In private hands, “no” is a tender little syllable. It lends dignity to lives both modest and great. It is a tiny utterance that invokes Bartleby: “I would prefer not to.” In public hands contrarily, it is hewn in rock, forged in iron, printed in all caps. It channels Ahab: “you may not.”

This is all good and classically libertarian, but then Matt Bruenig chimes in and says “ah-ah-ah, a private ‘no’ is far from tender. Think of the starving man who goes to grab a piece of food from the grocery store to eat, and the store owner tells him ‘no’, consigning him to death or at least to suffering.” The only tender world, Bruenig suggests somewhat tongue-in-cheek, is a completely no-less one; the grab-what-you-can world.

The libertarian and economist has a quick response—the grab-what-you-can-world is a world of mass starvation, where everything is in the commons and therefore everything is overharvested until there is nothing left. But this invites Bruenig to reply: your basis for a private “no” is thus consequentialist, and following the consequentialist thread is unlikely to lead you to the property rights regime you probably want. I know many who would disagree with this outright—Pete Boettke for one. But Bruenig would certainly deny that property “lends dignity to lives both modest and great”.

I’m sure you all have an idea of how I feel about this but I want to put the question to you: how do you respond to Bruenig’s challenge? Is a “no” from a private property owner truly different in kind than a “no” from a government official? Why?

6 thoughts on “Who Should Be Empowered to Say “No”?

  1. Pingback: We Should, Obv. | Sweet Talk

  2. Pingback: The essential nuance of a private “nope.” | Sweet Talk

    1. Thanks for the link! I agree that it is an old, old argument. But for that reason I am skeptical that anyone truly settled it, much less definitively! But I will definitely read this.

      1. Oliver Wendell Holmes

        Well, that’s not a good reason to be skeptical. And do note that it is not _literally_ ancient — it pertains to a particular period of USA jurisprudence (namely the so-called Lochner Era) which will not return.

        Here is another relevant link; sadly the full text does not appear to be available online: http://en.wikipedia.org/wiki/The_Rise_and_Fall_of_Freedom_of_Contract

        Incidentally, I wonder if you’ve thought out concretely how “the power to say no” plays out in practice. I’m not sure it’s a very good way to frame the issue. After all, under the libertarian conception, the judge issues certain instructions to a jury, and says “no” to certain arguments that might be put forth by a plaintiff; under the non-libertarian conception, the judge issues different instructions to a jury, and says “no” to a different set of arguments. In the end, the jury has the power to say “no” to any criminal penalty, while the judge may set aside a jury result in any civil litigation. Whatever happens, the power remains in the hands of the state (and juries) to define what will be enforced. Given these concrete realities, it’s very difficult to accept this framing as fundamentally a question of who has power. The more conventional framing — as a simple question of how the state’s power will be used — seems more appropriate.
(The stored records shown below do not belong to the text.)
/-- Whether the drops of an exited warp come too late for the present cycle: a warp that stands after it in the order of the
group-table unit has issued, or has made its drops, in this cycle (01 R30). -/
def State.dropLate (s : State) (c slot : Nat) : Bool :=
  (s.cores.any fun k => (k.2.issuedIn s.cycle).any fun i => ranksBefore c slot k.1 i) ||
  (match s.dropAt with
    | some (t, c', o) => t == s.cycle && ranksBefore c slot c' o
    | none => false)

/-- The drops of a warp that has exited on every group it has not yet dropped. A drop releases, so it follows the
performance of every earlier access of the warp, replays included (01 R29; 15 R273, R275). Drops that would reach the group-table
unit out of their order in the present cycle reach it in the next (01 R30). -/
def State.exitDrops (s : State) (c slot : Nat) : State :=
  match s.warp? c slot with
  | none => s
  | some w =>
    if w.live != 0 || (s.undropped w).isEmpty || s.owesAccess c w then s
    else
      let cycle := if s.dropLate c slot then s.cycle + 1 else s.cycle
      (s.undropped w).foldl (fun s g => s.dropOn c slot g 0) { s with cycle := cycle, dropAt := some (cycle, c, slot) }

/-- The drops that exited warps of a core owe, where their releases have become possible. -/
def State.coreDrops (s : State) (c : Nat) : State :=
  ((s.core c).warps.filter fun w => w.2.live == 0).foldl (fun s w => s.exitDrops c w.1) s

/-- Frees an access's entries that hold no lane once its translation is over, and ends the access when it is done. -/
def State.settleAcc (s : State) (c slot n : Nat) : State :=
  match s.warp? c slot with
  | none => s
  | some w =>
    match w.accs.get? n with
    | none => s
    | some a =>
      if a.done then (s.endAcc c slot n a).exitDrops c slot
      else if a.todo then s
      else
        let empty := a.entries.filter fun i => (w.log.get? i).all fun e => e.fmask == 0
        s.setWarp c slot ({ w with log := w.log.filter fun e => !empty.contains e.1 }.modAcc n fun a =>
          { a with entries := a.entries.filter fun i => !empty.contains i })

/-! ### Logging a lane (09 R181 to R185) -/

/-- The entry of an access that takes a page: one that has the page, one with room, or a free one of the 16. -/
def Warp.entryFor (w : Warp) (a : Acc) (p : BitVec 36) : Option Nat :=
  match a.entries.find? fun i => (w.log.get? i).any fun e => e.pages.contains p with
  | some i => some i
  | none =>
    match a.entries.find? fun i => (w.log.get? i).any fun e => decide (e.pages.length < 4) with
    | some i => some i
    | none => w.log.free 0 16

/-- An entry with some lanes of a page added. -/
def LogEntry.addLanes (e : LogEntry) (p : BitVec 36) (lanes : Mask) (code : BitVec 8) (rid : Nat) (behind : Bool) : LogEntry :=
  let j := e.pages.findIdx (· == p)
  let e1 := if j < e.pages.length then e
    else { e with pages := e.pages ++ [p], codes := e.codes ++ [code], rids := e.rids ++ [rid]
                  used := e.used ||| BitVec.ofNat 4 (2 ^ j) }
  { e1 with fmask := e1.fmask ||| lanes, behind := e1.behind || behind
            lanepage := allLanes.map fun i => if laneOn lanes i then BitVec.ofNat 2 j else e1.lanepage.getD i 0 }

/-- The record of a warp's access that meets a fault. -/
def State.accRecord (s : State) (c : Nat) (w : Warp) (a : Acc) (lanes : Mask) (kind code : BitVec 8) (addr entry : Nat) : EvRec :=
  s.warpRecord c w a.pc (maskOf fun i => a.lanes.any fun l => l.lane == i) kind
    { code := code, lanes := lanes, addr := BitVec.ofNat 64 addr, info := memInfo a.op.access entry }

/-- Reports a replayable fault: PAGE_S2 becomes a page request, whose number is given, PAGE_S1 a notice. -/
def State.reportPage (s : State) (u : TUnit) (x addr : Nat) (k : AccKind) (f : XFault) (r : EvRec) : Nat × State :=
  if f.code = cPageS2 then s.requestPage u x addr k f else (0, s.noticeS1 x r)

/-- The lanes of a page of a store entry, or of any entry of a warp that has exited, are reported, and are dropped unperformed once
their record is posted (21 R331, R333); a load or atomic halts the warp, its lanes staying in fmask (09 R184, 22 R341). -/
def State.refusePage (s : State) (c slot n j : Nat) (code : BitVec 8) : State :=
  match s.warp? c slot with
  | none => s
  | some w =>
    match w.log.get? n with
    | none => s
    | some e =>
      match w.accs.get? e.acc with
      | none => s
      | some a =>
        let lanes := e.lanesOn j
        let addr := match a.lanes.find? fun l => laneOn lanes l.lane with
          | some l => l.addr
          | none => 0
        let fn := (s.ctx w.ctx).fn
        let w1 := w.modLog n fun e => { e with codes := setAt e.codes j code, served := e.served &&& ~~~(BitVec.ofNat 4 (2 ^ j)) }
        if e.kind = 1 ∨ w.live = 0 then
          let r := s.accRecord c w a lanes 2 code addr n
          let s1 := (s.setWarp c slot w1).post fn r
          { s1 with dropsOwed := s1.dropsOwed ++ [(r, .log c slot w.wid n j)] }
        else (s.setWarp c slot { w1 with halted := true }).post fn { s.accRecord c w a lanes 1 code addr n with flags := 0x40 }

/-- A warp whose lanes on a page of a store entry are dropped. -/
def Warp.dropPage (w : Warp) (n j : Nat) : Warp :=
  match w.log.get? n with
  | none => w
  | some e =>
    let lanes := e.lanesOn j
    (w.modLog n fun e => { e with fmask := e.fmask &&& ~~~lanes }).modAcc e.acc fun a => a.setStage lanes .done

/-- The drop of the lanes on a page in what saves of contexts hold. -/
def State.dropSaved (s : State) (c : Nat) (wid : BitVec 64) (n j : Nat) : State :=
  { s with ctxs := s.ctxs.map fun (x : Nat × Ctx) =>
      (x.1, { x.2 with saved := x.2.saved.map fun (v : Saved) =>
        if v.core = c then
          { v with warps := v.warps.map fun (w : Nat × Warp) => if w.2.wid = wid then (w.1, w.2.dropPage n j) else w }
        else v }) }

/-- Drops the lanes of a page of a warp's store entry: on its core, or in what a save of its context holds. -/
def State.dropLogged (s : State) (c slot : Nat) (wid : BitVec 64) (n j : Nat) : State :=
  match s.warp? c slot with
  | none => s.dropSaved c wid n j
  | some w =>
    if w.wid != wid then s.dropSaved c wid n j
    else match w.log.get? n with
      | none => s
      | some e => (s.setWarp c slot (w.dropPage n j)).settleAcc c slot e.acc

/-- Logs the lanes of an access that lie on one page: they faulted, or wait behind an older entry. None where the access
must wait for a free entry. -/
def State.logLanes (s : State) (c slot n : Nat) (a : Acc) (lanes : List AccLane) (f : Option XFault) : Option State :=
  match s.warp? c slot, lanes with
  | some w, l :: _ =>
    let p := pageOf l.addr
    match w.entryFor a p with
    | none => none
    | some i =>
      let mask := lanes.foldl (fun m l => m ||| laneBit l.lane) 0
      let behind := s.heldPage w n p
      let code := match f with
        | some x => x.code
        | none => 0
      let (rid, s1) := match f with
        | some x => if replayable x.code then
            s.reportPage (.core c) w.ctx l.addr a.op.access x (s.accRecord c w a mask 3 x.code l.addr i) else (0, s)
        | none => (0, s)
      let fresh := !w.log.has i
      let e := (w.log.get? i).getD (LogEntry.reserved n a w.wid w.logseq)
      let w1 := ({ w with log := w.log.put i (e.addLanes p mask code rid behind)
                          logseq := if fresh then w.logseq + 1 else w.logseq }.modAcc n fun a =>
        { a.setStage mask .logged with entries := if fresh then a.entries ++ [i] else a.entries })
      let s2 := (s1.setWarp c slot w1).writeBlock (.core c) w.ctx c (s1.blockAt w.ctx c slot i) 0 lanes
      match f with
      | some x => if replayable x.code then some s2
          else some (s2.refusePage c slot i (w1.log.getD i LogEntry.none |>.pages.findIdx (· == p)) x.code)
      | none => some s2
  | _, _ => none

/-- A page of an entry faults again when it is walked or replayed: it takes the new fault and waits. A PAGE_S1 is reported
again at a replay (09 R184), but not at the walk of a retry doorbell, which is `quiet` (20 R322). -/
def State.refault (s : State) (c slot n j addr : Nat) (x : XFault) (quiet : Bool) : State :=
  match s.warp? c slot with
  | none => s
  | some w =>
    match w.log.get? n with
    | none => s
    | some e =>
      match w.accs.get? e.acc with
      | none => s
      | some a =>
        let unserved := e.served &&& ~~~(BitVec.ofNat 4 (2 ^ j))
        if replayable x.code then
          if quiet ∧ x.code = cPageS1 ∧ e.codes.getD j 0 = cPageS1 then
            s.modWarp c slot fun w => w.modLog n fun e => { e with served := unserved }
          else
            let (rid, s2) := s.reportPage (.core c) w.ctx addr a.op.access x
              (s.accRecord c w a (e.lanesOn j) 3 x.code addr n)
            s2.modWarp c slot fun w => w.modLog n fun e =>
              { e with served := unserved, codes := setAt e.codes j x.code, rids := setAt e.rids j rid }
        else s.refusePage c slot n j x.code

/-- Walks the page `j` of an entry again once its fault was served or retried (20 R322, R326): the page is served, or
takes the new fault. -/
def State.rewalk (s : State) (c slot n j : Nat) : State :=
  match s.warp? c slot with
  | none => s
  | some w =>
    match w.log.get? n with
    | none => s
    | some e =>
      match w.accs.get? e.acc with
      | none => s
      | some a =>
        match a.lanes.find? fun l => laneOn (e.lanesOn j) l.lane with
        | none => s
        | some l =>
          match s.translate (.core c) w.ctx l.addr a.op.access false false true with
          | (.ok _, s1) =>
            s1.modWarp c slot fun w => w.modLog n fun e => { e with served := e.served ||| BitVec.ofNat 4 (2 ^ j) }
          | (.error x, s1) => s1.refault c slot n j l.addr x true

/-! ### The store-fault area (09 R186, 21 R333) -/

/-- The address of a store-fault entry. -/
def State.storeFaultAt (s : State) (x i : Nat) : Nat := (s.ctx x).desc.storeBase + 832 * i

/-- Writes bytes of a context's structures; a failure kills the context with SAVE_FAULT. -/
def State.ctxWrite (s : State) (u : TUnit) (x core va : Nat) (unit : BitVec 4) (bs : List Byte) : State :=
  match s.vaWrite u x va bs true false with
  | (some (_, a), s1) => s1.saveFaultKill x core a unit
  | (none, s1) => s1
  3. Thanks for the link to the interesting book.

    The conventional framing is useful, as is this framing. It gets to the heart of a point made by Thomas Sowell in Knowledge and Decisions:

    “In a world where people are preoccupied with arguing about what decision should be made on a sweeping range of issues, this book argues that the most fundamental question is not what decision to make but who is to make it–through what processes and under what incentives and constraints, and with what feedback mechanisms to correct the decision if it proves to be wrong.”